From the entries that follow, pick out all lines holding "exact".

━━ Extracted entries ━━

-- ==== Sys2Proof/Laws/Readback.lean ====
section
/-! SUPPORT. What the read commands can do, said once: each is ignored, raises one of its errors, or answers its value
and changes nothing else. -/

namespace Sys2Proof.Machine

/-- The three cases of a gated read: ignored, an error, or the answer `w` (R190, R215, R56). -/
def ReadCases (w : Word) (s t : State) : Prop :=
  (s.err = true ∧ t = respond 0 s) ∨ (s.err = false ∧ ∃ c : Cause, c ≠ .none ∧ t = errored c s) ∨
    (s.err = false ∧ t = respond w s)

theorem execRddig_of_err {i : BitVec 3} {s : State} (he : s.err = true) :
    execRddig i s = .next (respond 0 s) :=
  gated_of_err _ he

theorem execRddig_success {i : BitVec 3} {s : State} (he : s.err = false) (hi : i.toNat ≤ 4) (hd : s.dvalid = true) :
    execRddig i s = .next (respond (wordBE (s.digest[4 * i.toNat]'(by omega)) (s.digest[4 * i.toNat + 1]'(by omega))
      (s.digest[4 * i.toNat + 2]'(by omega)) (s.digest[4 * i.toNat + 3]'(by omega))) s) := by
  unfold execRddig
  rw [gated_of_no_err _ he, checkOperand_of_le _ _ hi, needsDigest_of_valid _ hd, digestWord_of_le _ hi]
  rfl

/-- RDDIG always ends in a next state. -/
theorem execRddig_cases (i : BitVec 3) (s : State) :
    ∃ t w, execRddig i s = .next t ∧ ReadCases w s t := by
  by_cases he : s.err = true
  · exact ⟨_, 0, execRddig_of_err he, .inl ⟨he, rfl⟩⟩
  have he' : s.err = false := by simpa using he
  by_cases hi : i.toNat ≤ 4
  · by_cases hd : s.dvalid = true
    · exact ⟨_, _, execRddig_success he' hi hd, .inr (.inr ⟨he', rfl⟩)⟩
    · refine ⟨_, 0, ?_, .inr (.inl ⟨he', .digestNotValid, by decide, rfl⟩)⟩
      unfold execRddig
      rw [gated_of_no_err _ he', checkOperand_of_le _ _ hi, needsDigest_of_not _ (by simpa using hd)]
  · refine ⟨_, 0, ?_, .inr (.inl ⟨he', .illegalCmd, by decide, rfl⟩)⟩
    unfold execRddig
    rw [gated_of_no_err _ he', checkOperand_of_gt _ _ (Nat.not_le.mp hi)]

theorem execRdh_of_err {i : BitVec 3} {s : State} (he : s.err = true) : execRdh i s = .next (respond 0 s) :=
  gated_of_err _ he

theorem execRdh_success {i : BitVec 3} {s : State} (he : s.err = false) (hi : i.toNat ≤ 4) (hp : s.phase ≠ .idle) :
    execRdh i s = .next (respond (s.h[i.toNat]'(by omega)) s) := by
  unfold execRdh
  rw [gated_of_no_err _ he, checkOperand_of_le _ _ hi, needsMessage_of_ne _ hp, accWord_of_le _ hi]
  rfl

/-- RDH always ends in a next state. -/
theorem execRdh_cases (i : BitVec 3) (s : State) : ∃ t w, execRdh i s = .next t ∧ ReadCases w s t := by
  by_cases he : s.err = true
  · exact ⟨_, 0, execRdh_of_err he, .inl ⟨he, rfl⟩⟩
  have he' : s.err = false := by simpa using he
  by_cases hi : i.toNat ≤ 4
  · by_cases hp : s.phase = .idle
    · refine ⟨_, 0, ?_, .inr (.inl ⟨he', .notInit, by decide, rfl⟩)⟩
      unfold execRdh
      rw [gated_of_no_err _ he', checkOperand_of_le _ _ hi, needsMessage_idle _ hp]
    · exact ⟨_, _, execRdh_success he' hi hp, .inr (.inr ⟨he', rfl⟩)⟩
  · refine ⟨_, 0, ?_, .inr (.inl ⟨he', .illegalCmd, by decide, rfl⟩)⟩
    unfold execRdh
    rw [gated_of_no_err _ he', checkOperand_of_gt _ _ (Nat.not_le.mp hi)]

theorem execRdblk_of_err {half : BitVec 1} {s : State} (he : s.err = true) :
    execRdblk half s = .next (respond 0 s) :=
  gated_of_err _ he

theorem execRdblk_success {half : BitVec 1} {s : State} (he : s.err = false) (hp : s.phase ≠ .idle) :
    execRdblk half s = .next (respond (blkcntHalf half s.blkcnt) s) := by
  unfold execRdblk
  rw [gated_of_no_err _ he, needsMessage_of_ne _ hp]
  rfl

theorem execRdblk_idle {half : BitVec 1} {s : State} (he : s.err = false) (hp : s.phase = .idle) :
    execRdblk half s = .next (errored .notInit s) := by
  unfold execRdblk
  rw [gated_of_no_err _ he, needsMessage_idle _ hp]

/-- RDBLK always ends in a next state. -/
theorem execRdblk_cases (half : BitVec 1) (s : State) : ∃ t w, execRdblk half s = .next t ∧ ReadCases w s t := by
  by_cases he : s.err = true
  · exact ⟨_, 0, execRdblk_of_err he, .inl ⟨he, rfl⟩⟩
  have he' : s.err = false := by simpa using he
  by_cases hp : s.phase = .idle
  · exact ⟨_, 0, execRdblk_idle he' hp, .inr (.inl ⟨he', .notInit, by decide, rfl⟩)⟩
  · exact ⟨_, _, execRdblk_success he' hp, .inr (.inr ⟨he', rfl⟩)⟩

theorem execRdbuf_of_err {s : State} (he : s.err = true) : execRdbuf s = .next (respond 0 s) := gated_of_err _ he

theorem execRdbuf_success {s : State} (he : s.err = false) (hp : s.phase ≠ .idle) :
    execRdbuf s = .next (respond (s.bufcnt.setWidth 32) s) := by
  unfold execRdbuf
  rw [gated_of_no_err _ he, needsMessage_of_ne _ hp]
  rfl

theorem execRdbuf_idle {s : State} (he : s.err = false) (hp : s.phase = .idle) :
    execRdbuf s = .next (errored .notInit s) := by
  unfold execRdbuf
  rw [gated_of_no_err _ he, needsMessage_idle _ hp]

/-- RDBUF always ends in a next state. -/
theorem execRdbuf_cases (s : State) : ∃ t w, execRdbuf s = .next t ∧ ReadCases w s t := by
  by_cases he : s.err = true
  · exact ⟨_, 0, execRdbuf_of_err he, .inl ⟨he, rfl⟩⟩
  have he' : s.err = false := by simpa using he
  by_cases hp : s.phase = .idle
  · exact ⟨_, 0, execRdbuf_idle he' hp, .inr (.inl ⟨he', .notInit, by decide, rfl⟩)⟩
  · exact ⟨_, _, execRdbuf_success he' hp, .inr (.inr ⟨he', rfl⟩)⟩

end Sys2Proof.Machine
end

━━━

Expected answer →
  · exact ⟨_, 0, execRddig_of_err he, .inl ⟨he, rfl⟩⟩
    · exact ⟨_, _, execRddig_success he' hi hd, .inr (.inr ⟨he', rfl⟩)⟩
  · exact ⟨_, 0, execRdh_of_err he, .inl ⟨he, rfl⟩⟩
    · exact ⟨_, _, execRdh_success he' hi hp, .inr (.inr ⟨he', rfl⟩)⟩
  · exact ⟨_, 0, execRdblk_of_err he, .inl ⟨he, rfl⟩⟩
  · exact ⟨_, 0, execRdblk_idle he' hp, .inr (.inl ⟨he', .notInit, by decide, rfl⟩)⟩
  · exact ⟨_, _, execRdblk_success he' hp, .inr (.inr ⟨he', rfl⟩)⟩
  · exact ⟨_, 0, execRdbuf_of_err he, .inl ⟨he, rfl⟩⟩
  · exact ⟨_, 0, execRdbuf_idle he' hp, .inr (.inl ⟨he', .notInit, by decide, rfl⟩)⟩
  · exact ⟨_, _, execRdbuf_success he' hp, .inr (.inr ⟨he', rfl⟩)⟩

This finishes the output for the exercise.